Best Way to Start a Garden



Where to begin with a garden? “Begin at the beginning,” says the King, in Alice in Wonderland, “and go on until you come to the end; then stop.” When it comes to gardening, however, there are two problems with the King’s approach: first, there is no “end” to the garden year; second, though more important here, is deciding when the beginning is.

In many gardening articles, the seasons provide the organizing principle. Spring certainly looks and feels like the beginning. There are all those green shoots piercing the earth, buds opening on trees, and so on. But that suggests there was nothing going on in the garden until that moment.

Start Garden Best Way to Start a Garden

For me, a better approach would be to begin in the autumn. September is the ideal month. After looking at other people’s gardens all summer, you decide you want a flower garden. You may have anything from a small backyard to an acre or two of overgrown grass, with some ho-hum shrubs and, if you’re lucky, a nice tree or two.

You’ve probably thought about where you want the flower beds, in full sun or partial shade.

If you’ve just moved into this house, you’ll need to watch where the light falls, remembering the seasonal differences in the sun’s trajectory across the sky. Fooled by twelve hours of sun in June and July, you can end up in September with barely enough sunlight to open the blooms on the late perennials.
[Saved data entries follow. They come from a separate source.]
-- ==== Sys2Proof/Machine/Sparse.lean ====
section
/-!
DEFINITION. A sparse map from Nat in ONE canonical form: keys strictly rising, and no entry equal to what an unlisted key
reads as (the function d). Memory (byte by byte) and the object store are two such maps.
-/
namespace Sys2Proof.Machine

/-- What key k reads as. -/
def Sparse.get {α : Type} (d : Nat → α) (m : List (Nat × α)) (k : Nat) : α :=
  match m with
  | [] => d k
  | e :: r => if e.1 = k then e.2 else Sparse.get d r k

/-- Put (k, v) before the first larger key. -/
def Sparse.place {α : Type} (m : List (Nat × α)) (k : Nat) (v : α) : List (Nat × α) :=
  match m with
  | [] => [(k, v)]
  | e :: r => if k < e.1 then (k, v) :: e :: r else e :: Sparse.place r k v

/-- Take every entry of k out. -/
def Sparse.drop {α : Type} (m : List (Nat × α)) (k : Nat) : List (Nat × α) :=
  match m with
  | [] => []
  | e :: r => if e.1 = k then Sparse.drop r k else e :: Sparse.drop r k

/-- Write v at k, keeping the canonical form. -/
def Sparse.set {α : Type} [DecidableEq α] (d : Nat → α) (m : List (Nat × α)) (k : Nat) (v : α) : List (Nat × α) :=
  if v = d k then Sparse.drop m k else Sparse.place (Sparse.drop m k) k v

/-- The canonical form, above a bound: keys strictly rising from lo, none at its unlisted value. -/
def Sparse.wfFrom {α : Type} [DecidableEq α] (d : Nat → α) (lo : Nat) (m : List (Nat × α)) : Bool :=
  match m with
  | [] => true
  | e :: r => decide (lo ≤ e.1) && !(decide (e.2 = d e.1)) && Sparse.wfFrom d (e.1 + 1) r

/-- The canonical form. -/
def Sparse.wf {α : Type} [DecidableEq α] (d : Nat → α) (m : List (Nat × α)) : Bool := Sparse.wfFrom d 0 m

end Sys2Proof.Machine
end

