/-- Core c is named by a route for an event with this SRC (R524). -/
def routeCore (route src : Nat) (c : Fin 8) : Bool :=
  bitOf route c || (bitOf route 8 && decide (src ≤ 3) && decide (c.val = src))

/-- Raise an event with data: to the cores, sessions and fault log that its route names (R524). -/
def State.raiseE (s : State) (e : Event) : State :=
  let route := s.o (Obj.EVT_ROUTE e.code)
  let s := s.inc Obj.EVT_RAISED
  let s := fin8.foldl (fun (s : State) (c : Fin 8) =>
    if routeCore route e.src c then s.toCore c ⟨e.code, e.src % 65536, e.arg % 2 ^ 32⟩ else s) s
  let s := if bitOf route 9 then s.toSessions e else s
  if bitOf route 10 then s.logEvent e else s

/-- Raise an event at this instant. -/
def State.raise (s : State) (code src arg : Nat) : State := s.raiseE ⟨code, src, arg, s.now, []⟩

/-- Raise a firmware or policy event (codes 0x0800-0xFFFF): to subscribed sessions only (R525). -/
def State.raiseFw (s : State) (code src arg : Nat) (data : Bytes) : State :=
  (s.inc Obj.EVT_RAISED).toSessions ⟨code, src, arg, s.now, data⟩

/-! ## Deadline misses -/

/-- Add a miss to its class and source in the running tick (R38). -/
def addMiss (l : List MissGroup) (cls src : Nat) (t : Instant) : List MissGroup :=
  match l with
  | [] => [⟨cls, src, 1, t⟩]
  | g :: r =>
    if g.cls = cls ∧ g.src = src then { g with count := min 255 (g.count + 1), earliest := min g.earliest t } :: r
    else g :: addMiss r cls src t

/-- Count a miss of a class (1-12) from a source block with its deadline instant (R36-R38). -/
def State.miss (s : State) (cls src : Nat) (t : Instant) : State :=
  let k := Obj.TMB_MISS cls
  let s := s.setO k (min 0xFFFFFFFF (s.o k + 1))
  let s := s.setO Obj.TMB_LAST_MISS_CLASS cls
  let s := s.setO Obj.TMB_LAST_MISS_AT (tt64 t)
  { s with time := { s.time with misses := addMiss s.time.misses cls src t } }

/-- The per-slice miss counter of classes 1-4 (R168). -/
def sliceMissKey (n cls : Nat) : Key :=
  if cls = 1 then Obj.SLCn_MISS_FP_COMMIT n else if cls = 2 then Obj.SLCn_MISS_ACK_INSTANT n
  else if cls = 3 then Obj.SLCn_MISS_TX_START n else Obj.SLCn_MISS_CAL_OVERDUE n

/-- A miss of class 1-4 on slice n. -/
def State.missSlice (s : State) (n : Fin 4) (cls : Nat) (t : Instant) : State :=
  let s := s.miss cls n t
  let k := sliceMissKey n cls
  s.setO k (min 0xFFFFFFFF (s.o k + 1))

/-! ## Dropped writes (R527) -/

/-- The window address of an object (R411). -/
def windowAddr (k : Key) : Nat := 0x40000000 + k / 256 * 0x400 + k % 256 * 4

/-- The record of a dropped write (R527): the first address since cleared, the count, address, value, writer and cause. -/
def State.dropRecord (s : State) (addr value who cause : Nat) : State :=
  let n := s.o Obj.EVT_DROP_COUNT
  let s := if n = 0 then s.setO Obj.EVT_DROP_FIRST addr else s
  let s := s.inc Obj.EVT_DROP_COUNT
  let s := ((s.setO Obj.EVT_DROP_ADDR addr).setO Obj.EVT_DROP_DATA (value % 2 ^ 32)).setO Obj.EVT_DROP_CORE who
  (s.setO Obj.EVT_DROP_CAUSE cause).setO Obj.EVT_DROP_AT (tt64 s.now)

/-- The event of the tick's first dropped write is raised now (R527). -/
def State.dropMark (s : State) : State := { s with com := { s.com with dropRaised := true } }

/-- Record a dropped write: address, value, writing core (8 = job engine) and cause (R527). -/
def State.dropped (s : State) (addr value who cause : Nat) : State :=
  let t := s.dropRecord addr value who cause
  if s.com.dropRaised then t else t.dropMark.raise 0x157 who addr

/-! ## Time -/

/-- The count moves forward to t when t lies ahead (log 3). -/
def State.upTo (s : State) (t : Instant) : State := { s with now := max s.now t }

/-! ## Sub-structures -/

/-- Change counter n. -/
def State.modTc (s : State) (n : Fin 16) (f : TcSt → TcSt) : State :=
  { s with time := { s.time with tcs := vmod s.time.tcs n f } }

/-- Change panel k. -/
def State.modPanel (s : State) (k : Fin 4) (f : PanelSt → PanelSt) : State :=
  { s with time := { s.time with panels := vmod s.time.panels k f } }

/-- Change core c. -/
def State.modCore (s : State) (c : Fin 8) (f : CoreSt → CoreSt) : State :=
  { s with cores := vmod s.cores c f }

/-- Change session x. -/
def State.modSess (s : State) (x : Fin 8) (f : SessSt → SessSt) : State :=
  { s with com := { s.com with sessions := vmod s.com.sessions x f } }

/-- Microticks run, whatever steps the count has taken (R29, log 186). -/
def State.run (s : State) : Nat := ((s.now : Int) + s.time.shift).toNat

/-- Superframe boundaries run, whatever steps the count has taken (R29, log 186). -/
def State.runSf (s : State) : Nat := (((s.now / superT : Nat) : Int) + s.time.shiftSf).toNat

/-- Superframes since the count began. -/
def State.sf (s : State) : Nat := s.now / superT

end Sys2Proof.Machine
end

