-- ==== Sys2Proof/Machine/Shell.lean ====
section
/-!
DEFINITION. The Shell's key slots, commands, frame counters and random source (12_shell.md R340-R360, R366-R369, R373).
-/
namespace Sys2Proof.Machine

/-! ## Slots (R340-R345) -/

/-- The level of a writer: cores are bound by none (R411), a session by its own (R503), debug by SHL_DBG_STATE (R498). -/
def State.rankOf (s : State) : Writer → Nat
  | .core _ => 4
  | .session x => s.o (Obj.COM_Ss_LEVEL x)
  | .debug => if s.o Obj.SHL_DBG_STATE = 2 then 4 else 3

/-- SHL_SLOTk_ATTR. -/
def State.slotAttr (s : State) (k : Nat) : Nat := s.o (Obj.SHL_SLOTk_ATTR k)

/-- STATE of slot k: 0 EMPTY, 1 LOADED, 2 EXHAUSTED (R343). -/
def State.slotState (s : State) (k : Nat) : Nat := fld (s.slotAttr k) 1 0

/-- TYPE of slot k. -/
def State.slotType (s : State) (k : Nat) : Nat := fld (s.slotAttr k) 3 2

/-- The key material of slot k. -/
def State.keyOf (s : State) (k : Nat) : Bytes := Sparse.get (fun _ => []) s.shell.keys k

/-- The uses a key type allows, as a bit set (R344). -/
def usesAllowed (ty : Nat) : Nat :=
  if ty = 0 then 0xBF else if ty = 1 then 0x4FF else if ty = 2 then 0x300 else 0

/-- The slot is LOADED and may serve the use (R344), and no alarm has closed the key bus (R364). -/
def State.permits (s : State) (k use : Nat) : Bool :=
  decide (s.slotState k = 1) && bitOf (s.slotAttr k) (16 + use) && bitOf (usesAllowed (s.slotType k)) use &&
  !(s.shell.alarms.any (fun a => a.closed))

/-- A counter is assignable (R354). -/
def State.ctrReady (s : State) (k use : Nat) : Bool := s.permits k use && !(bitOf (s.slotAttr k) 8)

/-- A slot whose counter is persisted (R356). -/
def State.persisted (s : State) (k : Nat) : Bool :=
  decide (2 ≤ k) && decide (k ≤ 63) && bitOf (s.slotAttr k) 4

/-- The key check value (R348). -/
def kcvOf (ty : Nat) (key : Bytes) : Bytes :=
  if ty ≤ 1 then sliceB (Config.aesBlock key (List.replicate 16 0)) 0 4 else List.replicate 4 0

/-- A slot that holds a key. -/
def State.slotHolds (s : State) (k : Nat) : Bool := s.slotState k != 0

/-- SHL_SLOTS_LOADED counts LOADED and EXHAUSTED slots. -/
def State.countSlots (s : State) : State :=
  s.setO Obj.SHL_SLOTS_LOADED (((List.range 256).filter (fun k => s.slotHolds k)).length)

/-- The mark M last found for slot k (R356). -/
def State.markOf (s : State) (k : Nat) : Option Nat := (s.shell.marks.find? (fun p => p.1 == k)).map (·.2)

/-- Remember the mark found for slot k, or that none was found. -/
def State.setMark (s : State) (k : Nat) (m : Option Nat) : State :=
  let rest := s.shell.marks.filter (fun p => p.1 != k)
  { s with shell := { s.shell with marks := match m with | none => rest | some v => (k, v) :: rest } }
Know where you are on the compass. Parts of your garden, open to the east, are going to make early mornings a joy. Other parts will come into beauty in the setting sun.
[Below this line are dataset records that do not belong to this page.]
-- ==== Sys2Proof/Machine/Jobs.lean ====
section
/-!
DEFINITION. The job engine, the tick snapshot and the CRC units (13_jobs_ledger.md R374-R394).
-/
namespace Sys2Proof.Machine

/-! ## CRC units (R392-R394) -/

/-- Fields of JOB_CRCu_CFG (R393). -/
def crcPoly (cfg : Nat) : Nat := if bitOf cfg 0 then 0x1EDC6F41 else 0x04C11DB7

/-- The bit-reversed polynomial. -/
def crcPolyR (cfg : Nat) : Nat := if bitOf cfg 0 then 0x82F63B78 else 0xEDB88320

/-- One bit of the division, without and with reflection. -/
def crcBit (cfg r : Nat) : Nat :=
  if bitOf cfg 1 then
    (if bitOf r 31 then (r * 2 % 2 ^ 32) ^^^ crcPoly cfg else r * 2 % 2 ^ 32)
  else if bitOf r 0 then (r / 2) ^^^ crcPolyR cfg else r / 2

/-- n bits. -/
def crcBits (cfg : Nat) : Nat → Nat → Nat
  | 0, r => r
  | n + 1, r => crcBits cfg n (crcBit cfg r)

/-- One byte. -/
def crcByte (cfg r : Nat) (b : Byte) : Nat :=
  crcBits cfg 8 (if bitOf cfg 1 then r ^^^ (b.toNat * 2 ^ 24) else r ^^^ b.toNat)

/-- RESULT of a register (R393 XOROUT). -/
def crcResult (cfg r : Nat) : Nat := if bitOf cfg 2 then r ^^^ 0xFFFFFFFF else r

/-- The CRC-32 of R132. -/
def crc32 (b : Bytes) : Nat := crcResult 4 (b.foldl (crcByte 4) 0xFFFFFFFF)

/-- Change CRC unit u. -/
def State.modCrc (s : State) (u : Fin 2) (f : CrcSt → CrcSt) : State :=
  s.modJobs (fun j => { j with crcs := vmod j.crcs u f })

/-- Set flag bit b of unit u. -/
def State.crcFlag (s : State) (u : Fin 2) (b : Nat) (x : Bool) : State :=
  let k := Obj.JOB_CRCu_FLAGS u
  s.setO k (setBit (s.o k) b x)

/-- RESULT shows the register through XOROUT (R393, R397). -/
def State.crcShow (s : State) (u : Fin 2) : State :=
  s.setO (Obj.JOB_CRCu_RESULT u) (crcResult (s.o (Obj.JOB_CRCu_CFG u)) s.jobs.crcs[u].reg)

/-- Set the register and RESULT. -/
def State.crcSet (s : State) (u : Fin 2) (r : Nat) : State := (s.modCrc u (fun c => { c with reg := r })).crcShow u

/-- A job owns unit u and feeds it, or no longer does: OWNED and BUSY (R394, R397). -/
def State.crcOwn (s : State) (u : Fin 2) (t : Option Nat) : State :=
  ((s.modCrc u (fun c => { c with owner := t })).crcFlag u 3 t.isSome).crcFlag u 4 t.isSome

/-- Set MATCH or MISMATCH (R393). -/
def State.crcJudge (s : State) (u : Fin 2) (expect : Nat) : State :=
  let v := s.o (Obj.JOB_CRCu_RESULT u)
  if v = expect then s.crcFlag u 0 true
  else ((s.crcFlag u 1 true).inc (Obj.JOB_CRCu_MISMATCHES u)).raise 0x130 u v

/-- Compare with EXPECT when COMPARE is set and COUNT has reached LEN. -/
def State.crcCompare (s : State) (u : Fin 2) : State :=
  if bitOf (s.o (Obj.JOB_CRCu_CFG u)) 4 && s.o (Obj.JOB_CRCu_COUNT u) = s.o (Obj.JOB_CRCu_LEN u) then
    s.crcJudge u (s.o (Obj.JOB_CRCu_EXPECT u))
  else s

/-- START (R393). -/
def State.crcStart (s : State) (u : Fin 2) : State :=
  let s := (s.crcSet u (s.o (Obj.JOB_CRCu_INIT u))).setO (Obj.JOB_CRCu_COUNT u) 0
  (((s.crcFlag u 0 false).crcFlag u 1 false).crcFlag u 2 false).crcCompare u

/-- Absorb one byte (R392, R393). -/
def State.crcFeed1 (s : State) (u : Fin 2) (b : Byte) : State :=
  let cfg := s.o (Obj.JOB_CRCu_CFG u)
  let n := s.o (Obj.JOB_CRCu_COUNT u)
  if bitOf cfg 4 && s.o (Obj.JOB_CRCu_LEN u) ≤ n then s.crcFlag u 2 true
  else
    let s := s.crcSet u (crcByte cfg s.jobs.crcs[u].reg b)
    (s.setO (Obj.JOB_CRCu_COUNT u) (min 0xFFFFFFFF (n + 1))).crcCompare u

/-- Absorb bytes, lowest address first. -/
def State.crcFeed (s : State) (u : Fin 2) (l : Bytes) : State := l.foldl (fun s b => s.crcFeed1 u b) s

/-- Absorb bytes without COMPARE, EXPECT and LEN (R394 STRIP). -/
def State.crcFeedPlain (s : State) (u : Fin 2) (l : Bytes) : State :=
  l.foldl (fun s b =>
    let s := s.crcSet u (crcByte (s.o (Obj.JOB_CRCu_CFG u)) s.jobs.crcs[u].reg b)
    s.setO (Obj.JOB_CRCu_COUNT u) (min 0xFFFFFFFF (s.o (Obj.JOB_CRCu_COUNT u) + 1))) s

/-- CRC_DATA_FEED (R392): a core's store of 1, 2 or 4 bytes; dropped while a job owns the unit (R394). -/
def State.crcData (s : State) (who : Fin 8) (u : Fin 2) (width v : Nat) : State :=
  if s.jobs.crcs[u].owner.isSome then s.dropped (windowAddr (Obj.JOB_CRCu_DATA u)) v who 4
  else s.crcFeed u (leBytes width v)

/-- CRC_DATA_FEED (R392). -/
def execCrcDataFeed (who : Fin 8) (u : Fin 2) (width : Nat) (v : Nat) (s : State) : Out :=
  .next (s.crcData who u (if width = 1 || width = 2 then width else 4) v)

/-- A write of JOB_CRCu_CMD 1 (R393); refused while a job owns the unit (R394). -/
def State.crcCmd (s : State) (u : Fin 2) : Option State :=
  if s.jobs.crcs[u].owner.isSome then none else some (s.crcStart u)

/-- CRC_START (R393). -/
def execCrcStart (who : Fin 8) (u : Fin 2) (s : State) : Out :=
  .next ((s.crcCmd u).getD (s.dropped (windowAddr (Obj.JOB_CRCu_CMD u)) 1 who 4))

/-- Writing 1 clears bits 0-2 of FLAGS (R397). -/
def State.crcClear (s : State) (u : Fin 2) (v : Nat) : State :=
  let f := fun (s : State) b => if bitOf v b then s.crcFlag u b false else s
  f (f (f s 0) 1) 2

/-- CRC_FLAGS_CLEAR (R397). -/
def execCrcFlagsClear (u : Fin 2) (v : Nat) (s : State) : Out := .next (s.crcClear u v)

/-! ## Submission (R375-R379) -/

/-- KIND of a descriptor. -/
def dKind (d : Bytes) : Nat := fieldN d 0 1
/-- SRC of a descriptor. -/
def dSrc (d : Bytes) : Nat := fieldN d 16 4
/-- DST of a descriptor. -/
def dDst (d : Bytes) : Nat := fieldN d 20 4
/-- LEN of a descriptor. -/
def dLen (d : Bytes) : Nat := fieldN d 24 4
/-- START_BY of a descriptor. -/
def dStartBy (d : Bytes) : Nat := fieldN d 8 8

/-- Bytes lo to hi - 1 of a descriptor are 0. -/
def zeros (d : Bytes) (lo hi : Nat) : Bool := (sliceB d lo (hi - lo)).all (fun b => b == 0)

/-- The ARG check of R377: codes, reserved fields, ranges and length rules of R376. -/
def argOk (d : Bytes) : Bool :=
  let len := dLen d
  let cmode := fieldN d 30 1
  let width := fieldN d 29 1
  zeros d 2 4 && decide (fieldN d 1 1 < 2) && ttValid (dStartBy d) &&
  (match dKind d with
   | 1 => zeros d 28 64
   | 2 => zeros d 32 64
   | 3 => decide (fieldN d 29 1 ≤ 5) && zeros d 30 32 && zeros d 48 64 && (3 < fieldN d 29 1 || decide (len % 16 = 0))
   | 4 => zeros d 28 64
   | 5 => decide (fieldN d 28 1 ≤ 1) && (width == 1 || width == 2 || width == 4) && decide (cmode ≤ 2) && zeros d 31 64 &&
          decide (len % width = 0) && (cmode != 2 || len == 0 || decide (4 ≤ len))
   | 7 => decide (fieldN d 28 1 ≤ 15) && decide (fieldN d 29 1 ≤ 7) && zeros d 30 64
   | 8 => decide (fieldN d 28 1 ≤ 15) && decide (fieldN d 30 2 < 4096) && zeros d 40 64 && ttValid (fieldN d 32 8)
   | _ => false)

/-- Bytes a job writes from DST. -/
def dstLen (d : Bytes) : Nat :=
  let len := dLen d
  match dKind d with
  | 1 | 2 => len
  | 3 => if fieldN d 29 1 = 5 then 16 else len
  | 4 => 32
  | 5 => if fieldN d 30 1 = 1 then len + 4 else if fieldN d 30 1 = 2 then len - 4 else 0
  | _ => 0

/-- A job that reads from SRC. -/
def readsSrc (d : Bytes) : Bool := dKind d != 2

/-- Two ranges share a byte. -/
def overlap (a n b m : Nat) : Bool := decide (0 < n) && decide (0 < m) && decide (a < b + m) && decide (b < a + n)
This is your chance to provide a good home for the plants you’re going to have. Some of the perennials will be there for a long time, and the preparation you do at this stage will be of inestimable benefit in the long haul.

You’ll need to remove the turf and break up the soil thoroughly. If you’re starting really small, with a flower bed no bigger, say, than fifteen feet by three feet, then by all means clear it and dig it by hand if you want to. There’ll be some advantage to this—you’ll get the feel of your soil. But that pleasure will most likely be offset by how much time it takes and how your back feels afterward.

Start Garden 1 Best Way to Start a Garden

I recommend mechanical tilling for all but postage stamp gardens. Unless you already own a tiller or are planning a sizable vegetable garden, I’d suggest calling a local garden service to come and do it for you. The turned soil, left open to the alternate freezing and thawing and (one hopes) the snows of winter, will break down and will be easy to work in the spring.